• _RECORDS PROVIDED_:
----

-- ==== Sys2Proof/Machine/Requester.lean ====
section
/-! DEFINITION. The requester's side: requests, runs of the block over a list of input cycles and what is accepted and
presented in them, the MAC built from separate transactions (46_mac_composite.md R113) and the pseudo-operation
`MAC.E4M3` (30_encoding.md R55). The requester's storage is not state of the block (30_encoding.md R54). -/

namespace Sys2Proof.Machine

/-- What a requester offers: a command word and its operands, sampled together (10_state.md R20, R26). -/
structure Request where
  /-- `CMD`. -/
  cmd : CmdWord
  /-- The operand buses. -/
  operands : Operands
deriving DecidableEq, Repr

/-- The response to a request (10_state.md R28). -/
def Request.response (q : Request) : Response := respond q.cmd q.operands

/-- The input pins that offer a request. -/
def Request.inputs (q : Request) : Inputs := ⟨true, true, q.cmd, q.operands⟩

/-- The request that is accepted in this cycle, if one is (10_state.md R26). -/
def State.acceptedNow (s : State) : List Request :=
  match s.sampled with
  | some w => [⟨w, s.inputs.operands⟩]
  | none => []

/-- The block run over the inputs of some cycles, one step each. -/
def runCycles : List Inputs → State → Host.Outcome State Fault Refusal
  | [], s => .next s
  | i :: rest, s =>
    match step (s.drive i) with
    | .next t => runCycles rest t
    | .fault f => .fault f
    | .refused r => .refused r

/-- The requests accepted in a run, in order. -/
def acceptedIn : List Inputs → State → List Request
  | [], _ => []
  | i :: rest, s =>
    (s.drive i).acceptedNow ++
      match step (s.drive i) with
      | .next t => acceptedIn rest t
      | .fault _ => []
      | .refused _ => []

/-- The responses presented in a run, in order, one for each cycle with `resp_valid = 1`. -/
def deliveredIn : List Inputs → State → List Response
  | [], _ => []
  | i :: rest, s =>
    (s.drive i).presented.toList ++
      match step (s.drive i) with
      | .next t => deliveredIn rest t
      | .fault _ => []
      | .refused _ => []

/-- The fp16 or bf16 result in `R[15:0]` (30_encoding.md R49). -/
def Response.half (r : Response) : BitVec 16 := r.data.setWidth 16

/-- The anchor in `R[7:0]` (30_encoding.md R49). -/
def Response.anchor (r : Response) : Anchor := r.data.setWidth 8

/-- A request for `MUL.FP16 a, b`. -/
def mulRequest (a b : Fp16) : Request := ⟨encode (.mulFp16 0 0), { Operands.zero with a := a, b := b }⟩

/-- A request for `SEL.ANCHOR count, [products], c8`. -/
def selRequest (products : List Fp16) (c8 : E4M3) : Request :=
  ⟨encode (.selAnchor 0 (BitVec.ofNat 6 products.length)), { Operands.zero with va := lanesOfList products, c8 := c8 }⟩

/-- A request for `ALIGN.FP16 a, anchor`. -/
def alignFp16Request (a : Fp16) (anchor : Anchor) : Request :=
  ⟨encode (.alignFp16 anchor 0), { Operands.zero with a := a }⟩

/-- A request for `ALIGN.E4M3 c8, anchor`. -/
def alignE4M3Request (c8 : E4M3) (anchor : Anchor) : Request :=
  ⟨encode (.alignE4M3 anchor 0), { Operands.zero with c8 := c8 }⟩

/-- A request for `REDUCE count, [terms], s32`. -/
def reduceRequest (terms : List Fxp) (s32 : Fxp) : Request :=
  ⟨encode (.reduce 0 (BitVec.ofNat 6 terms.length)), { Operands.zero with vi := lanesOfList terms, s32 := s32 }⟩

/-- A request for `REQUANT.BF16 s32, anchor`. -/
def requantRequest (s32 : Fxp) (anchor : Anchor) : Request :=
  ⟨encode (.requantBf16 anchor 0), { Operands.zero with s32 := s32 }⟩

/-- A request for `MAC count, [va], [vb], c8`. -/
def macRequest (va vb : List Fp16) (c8 : E4M3) : Request :=
  ⟨encode (.mac 0 (BitVec.ofNat 6 va.length)),
    { Operands.zero with va := lanesOfList va, vb := lanesOfList vb, c8 := c8 }⟩

/-- The final response of the sequence `MUL.FP16` (N times), `SEL.ANCHOR`, `ALIGN.FP16` (N times), `ALIGN.E4M3`, `REDUCE`,
`REQUANT.BF16`, each transaction given the values of the responses before it (46_mac_composite.md R113 part 4). -/
def macBySequence (va vb : List Fp16) (c8 : E4M3) : Response :=
  let products := List.zipWith (fun a b => (mulRequest a b).response.half) va vb
  let anchor := (selRequest products c8).response.anchor
  let terms := products.map fun p => (alignFp16Request p anchor).response.data
  let addend := (alignE4M3Request c8 anchor).response.data
  let sum := (reduceRequest terms addend).response.data
  (requantRequest sum anchor).response

/-- A request for `WIDEN.FP16 c8`. -/
def widenFp16Request (x : E4M3) : Request := ⟨encode (.widenFp16 0 0), { Operands.zero with c8 := x }⟩

/-- The first part of the expansion of `MAC.E4M3`: every multiplicand is widened (30_encoding.md R55). -/
def macE4M3Widenings (ea eb : List E4M3) : List Request := (ea ++ eb).map widenFp16Request

/-- The second part: one `MAC` of the widened multiplicands (30_encoding.md R55). -/
def macE4M3Request (ea eb : List E4M3) (c8 : E4M3) : Request :=
  let widened := (macE4M3Widenings ea eb).map fun q => q.response.half
  macRequest (widened.take ea.length) (widened.drop ea.length) c8

end Sys2Proof.Machine
end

----

• _TASK ITEM_:
In the material above, find the line with "part 4). -/"; then copy it and every line after it, exactly, through the end.

• _PROBLEM SOLUTION_:
`REQUANT.BF16`, each transaction given the values of the responses before it (46_mac_composite.md R113 part 4). -/
def macBySequence (va vb : List Fp16) (c8 : E4M3) : Response :=
  let products := List.zipWith (fun a b => (mulRequest a b).response.half) va vb
  let anchor := (selRequest products c8).response.anchor
  let terms := products.map fun p => (alignFp16Request p anchor).response.data
  let addend := (alignE4M3Request c8 anchor).response.data
  let sum := (reduceRequest terms addend).response.data
  (requantRequest sum anchor).response

/-- A request for `WIDEN.FP16 c8`. -/
def widenFp16Request (x : E4M3) : Request := ⟨encode (.widenFp16 0 0), { Operands.zero with c8 := x }⟩

/-- The first part of the expansion of `MAC.E4M3`: every multiplicand is widened (30_encoding.md R55). -/
def macE4M3Widenings (ea eb : List E4M3) : List Request := (ea ++ eb).map widenFp16Request

/-- The second part: one `MAC` of the widened multiplicands (30_encoding.md R55). -/
def macE4M3Request (ea eb : List E4M3) (c8 : E4M3) : Request :=
  let widened := (macE4M3Widenings ea eb).map fun q => q.response.half
  macRequest (widened.take ea.length) (widened.drop ea.length) c8

end Sys2Proof.Machine
end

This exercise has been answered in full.